Today, Nordic countries and emerging economies such as China and India host the headquarters of 6 large companies, which account for 58% of the global seed market and 77% They own 6% of the world market of agricultural chemicals. The past decade, especially between 2008 and 2018, saw many corporate mergers that merged previously separate sectors of the agricultural sector under the umbrella of several powerful multinational corporations. Now, manufacturers of fertilizers and agrochemical formulations, plant breeders, grain traders, and tractor manufacturers are often not run as separate businesses.
Big companies like Bayer and Monsanto have simply become Bayer Holdings, and Dow and DuPont are now Corteva. Agriscience have changed their legal nature, while ChemChina has merged the world’s most famous pesticide company, Syngenta. Food barons made the most of the converging crises in 2020 with the “Mechanism of Mergers and Acquisitions” to tighten their control over the industrial food chain.
Big companies have profited from the covid-19 pandemic, climate change and constant war. Statistics show that although 2020 was a terrible year for food security, it was a strange year for Big Food and Big Agriculture. The world’s leading food and agricultural commodity traders combined to generate more than half a trillion dollars in revenue this year. In 2020, at the same time as the spread of the Covid-19 pandemic, the issue of quarantines, centralized markets, logistical disruptions and the spread of the health crisis exacerbated hunger and food insecurity, and approximately 12% of the world’s population – 928 million people – were severely food insecure. . In the meantime, climate change increased. Fire in Australia. Severe droughts in the Southern Cone of Latin America, crippling floods and locust plagues in sub-Saharan Africa, and worsening hunger and acute poverty, extreme volatility and staggering economic inequality have now become defining features of global food and agricultural markets with asymmetric impacts. Even as global food insecurity, food prices and hunger rise, Big Food and Big Ags set new record profits.

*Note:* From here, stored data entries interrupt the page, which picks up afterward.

-- ==== Sys2Proof/Laws/Frames.lean ====
section
/-! SUPPORT. The parts of the state that the operations used everywhere leave as they are. -/

namespace Sys2Proof.Machine

set_option linter.all false
set_option Elab.async false

open Sys2Proof

theorem Keep.toOnly {fr : List Part} {s t : State} (h : Keep fr s t) : State.Only fr s t := ⟨h.pend, h.only⟩

/-- The frame of a command, from what its meaning keeps. -/
theorem next_only {fr : List Part} {o : Out} {s t : State} (h : ∃ u, o = .next u ∧ Keep fr s u) (e : o = .next t) : State.Only fr s t := by
  obtain ⟨u, hu, hk⟩ := h
  rw [hu] at e
  cases e
  exact hk.toOnly

theorem setPorts_get (s : State) (l : List PortId) (f : Port → Port) (q : PortId) : (s.setPorts l f).ports[q] = if l.contains q then f s.ports[q] else s.ports[q] := updAll_get _ _ _

theorem setPort_get (s : State) (p : PortId) (f : Port → Port) (q : PortId) : (s.setPort p f).ports[q] = if p = q then f s.ports[p] else s.ports[q] := upd_get _ _ _ _

/-- Settling a port changes STATE alone, and in its paralleled group alone. -/
theorem settle_get (s : State) (p q : PortId) : ∃ st, (s.settle p).ports[q] = { s.ports[q] with status := st } ∧ (q ∉ s.members p → st = s.ports[q].status) := by
  unfold State.settle
  dsimp only
  rw [setPorts_get]
  split
  · rename_i h
    have h' : q ∈ s.members p := by simpa using h
    split
    · exact ⟨_, rfl, fun n => absurd h' n⟩
    · exact ⟨s.ports[q].status, rfl, fun _ => rfl⟩
  · exact ⟨s.ports[q].status, rfl, fun _ => rfl⟩

theorem send_answers (s : State) (c d : Nat) (b : List Byte) : (s.send c d b).1.sys.answers = s.sys.answers := by
  unfold State.send
  split
  · simp only [State.noteFill, State.onHie]
  · simp only [State.noteOvf]

/-- The status given to a source is the newest of the answers. -/
theorem answer_answers (s : State) (src : Src) (st : Status) : (s.answer src st).sys.answers = ⟨src, st⟩ :: s.sys.answers := by
  unfold State.answer
  dsimp only
  refine congrArg (List.cons _) ?_
  have e : (if st = .interlock then s.count 6 1 else s).sys.answers = s.sys.answers := by
    split
    · rw [State.count_sys]
    · rfl
  generalize (if st = .interlock then s.count 6 1 else s) = u at e ⊢
  split
  · exact (send_answers u _ _ _).trans e
  · exact e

At the same time, the Covid-19 pandemic has brutally exposed the extreme vulnerability of the world’s highly centralized and industrialized food system that exploits workers. and revealed that it relies on global supply chains that are opaque and prone to disruption and corruption. The concentration of food companies is a fundamental driver of these failures and other failures in all links of the industrial food chain.
Global trade in food products during the pandemic corona
World trade of all agricultural products reached about 1.33 trillion dollars in 2019. As of 2022, at least 43 percent of global trade in agricultural commodities is controlled by just ten companies. In the world of objective facts, this percentage may be even higher; Because global supply chains are non-transparent and a lot of information is produced by the companies themselves, which are among the most powerful and non-transparent companies in the global supply chain. Also, the past decade has witnessed the growing influence of “Fintech or digital technology and financial technology companies” in the agricultural sector through increased participation and investment in laboratories, farms and the agri-food retail system.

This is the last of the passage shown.